Greece’s three-year government notes advanced for the first time in six days as the nation’s Prime Minister and Finance Minister tour Europe to gain support for their plans to strike a new deal with official creditors.
Yields on shorter-dated Greek securities remained higher than those on longer-maturity debt, suggesting investors are still concerned they won’t get paid back in full. Rates on Austrian and Dutch 10-year debt were among those to touch record lows on Monday. Benchmark German bunds were little changed as data confirmed manufacturing output in the euro area expanded in January.
“The focus will clearly be on developments in Greece this week,” said Patrick Jacq, a senior fixed-income strategist at BNP Paribas SA in Paris. “Given the deterioration we’ve seen in Greek markets it makes sense to see some stabilization. I don’t think the worst-case scenario is the best to be priced in because it’s in everyone’s interest to reach an agreement.”
Greece’s three-year yield dropped 65 basis points, or 0.65 percentage point, to 18.50 percent at 10:26 a.m. London time. The 3.375 percent note rose 0.96, or 9.60 euros per 1,000-euro ($1,135) face amount, to 72.15. The rate increased 907 basis points last week. The nation’s 10-year yield fell 44 basis points to 10.73 percent.
Greek Prime Minister Alexis Tsipras traveled to Cyprus on Monday before trips to Rome, Paris and Brussels, with Berlin not yet on the agenda. Finance Minister Yanis Varoufakis visits London and Paris on Monday and Rome a day later.

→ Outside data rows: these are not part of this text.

/-! ### updQ -/

@[simp] theorem updQ_pending (b : Blk) (q : Qc) (f : Queue → Queue) : (s.updQ b q f).pending = s.pending := rfl
@[simp] theorem updQ_free (b : Blk) (q : Qc) (f : Queue → Queue) : (s.updQ b q f).free = s.free := rfl
@[simp] theorem updQ_mem (b : Blk) (q : Qc) (f : Queue → Queue) : (s.updQ b q f).mem = s.mem := rfl
@[simp] theorem updQ_lineFault (b : Blk) (q : Qc) (f : Queue → Queue) : (s.updQ b q f).lineFault = s.lineFault := rfl
@[simp] theorem updQ_decoded (b : Blk) (q : Qc) (f : Queue → Queue) : (s.updQ b q f).decoded = s.decoded := rfl
@[simp] theorem updQ_partFaults (b : Blk) (q : Qc) (f : Queue → Queue) : (s.updQ b q f).partFaults = s.partFaults := rfl
@[simp] theorem updQ_stk (b : Blk) (q : Qc) (f : Queue → Queue) : (s.updQ b q f).stk = s.stk := rfl
@[simp] theorem updQ_brine (b : Blk) (q : Qc) (f : Queue → Queue) : (s.updQ b q f).brine = s.brine := rfl
@[simp] theorem updQ_regions (b : Blk) (q : Qc) (f : Queue → Queue) : (s.updQ b q f).regions = s.regions := rfl
@[simp] theorem updQ_satUzl (b : Blk) (q : Qc) (f : Queue → Queue) : (s.updQ b q f).satUzl = s.satUzl := rfl
@[simp] theorem updQ_satCxl (b : Blk) (q : Qc) (f : Queue → Queue) : (s.updQ b q f).satCxl = s.satCxl := rfl
@[simp] theorem updQ_job (b : Blk) (q : Qc) (f : Queue → Queue) : (s.updQ b q f).job = s.job := rfl
@[simp] theorem updQ_fab (b : Blk) (q : Qc) (f : Queue → Queue) : (s.updQ b q f).fab = s.fab := rfl
@[simp] theorem updQ_tim (b : Blk) (q : Qc) (f : Queue → Queue) : (s.updQ b q f).tim = s.tim := rfl
@[simp] theorem updQ_harts (b : Blk) (q : Qc) (f : Queue → Queue) : (s.updQ b q f).harts = s.harts := rfl
@[simp] theorem updQ_wcb (b : Blk) (q : Qc) (f : Queue → Queue) : (s.updQ b q f).wcb = s.wcb := rfl
@[simp] theorem updQ_apt (b : Blk) (q : Qc) (f : Queue → Queue) : (s.updQ b q f).apt = s.apt := rfl
@[simp] theorem updQ_err (b : Blk) (q : Qc) (f : Queue → Queue) : (s.updQ b q f).err = s.err := rfl
@[simp] theorem updQ_hold (b : Blk) (q : Qc) (f : Queue → Queue) : (s.updQ b q f).hold = s.hold := rfl
@[simp] theorem updQ_ckpt (b : Blk) (q : Qc) (f : Queue → Queue) : (s.updQ b q f).ckpt = s.ckpt := rfl
@[simp] theorem updQ_host (b : Blk) (q : Qc) (f : Queue → Queue) : (s.updQ b q f).host = s.host := rfl
@[simp] theorem updQ_fuses (b : Blk) (q : Qc) (f : Queue → Queue) : (s.updQ b q f).fuses = s.fuses := rfl
@[simp] theorem updQ_ncr (b : Blk) (q : Qc) (f : Queue → Queue) : (s.updQ b q f).ncr = s.ncr := rfl
@[simp] theorem updQ_sec (b : Blk) (q : Qc) (f : Queue → Queue) : (s.updQ b q f).sec = s.sec := rfl
@[simp] theorem updQ_pwr (b : Blk) (q : Qc) (f : Queue → Queue) : (s.updQ b q f).pwr = s.pwr := rfl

While euro-area officials want Greece to stick to the austerity demands of its existing bailout agreement, Tsipras is seeking a debt writedown so he can increase public spending. The danger is that the Greek financial system is left without funding long before the May deadline for a deal.
“We’re not going to ask for any more loans,” Varoufakis said after meeting his French counterpart, Michel Sapin, on Sunday. “During this period, it is perfectly possible in conjunction with the ECB to establish the liquidity provisions that are necessary,” Varoufakis said, referring to the European Central Bank’s support for the nation’s lenders.
The rate on Dutch 10-year bonds fell one basis point to 0.36 percent and touch 0.356 percent, the least since Bloomberg began collecting the data in 1990. Austria’s 10-year yield reached 0.375 percent, also the lowest on record.
A purchasing managers’ index for manufacturing in the euro- area rose to 51 in January from 50.6 the previous month, Markit Economics Ltd. confirmed.
The yield on Germany’s 10-year bunds, the euro region’s benchmark sovereign securities, was little changed at 0.30 percent.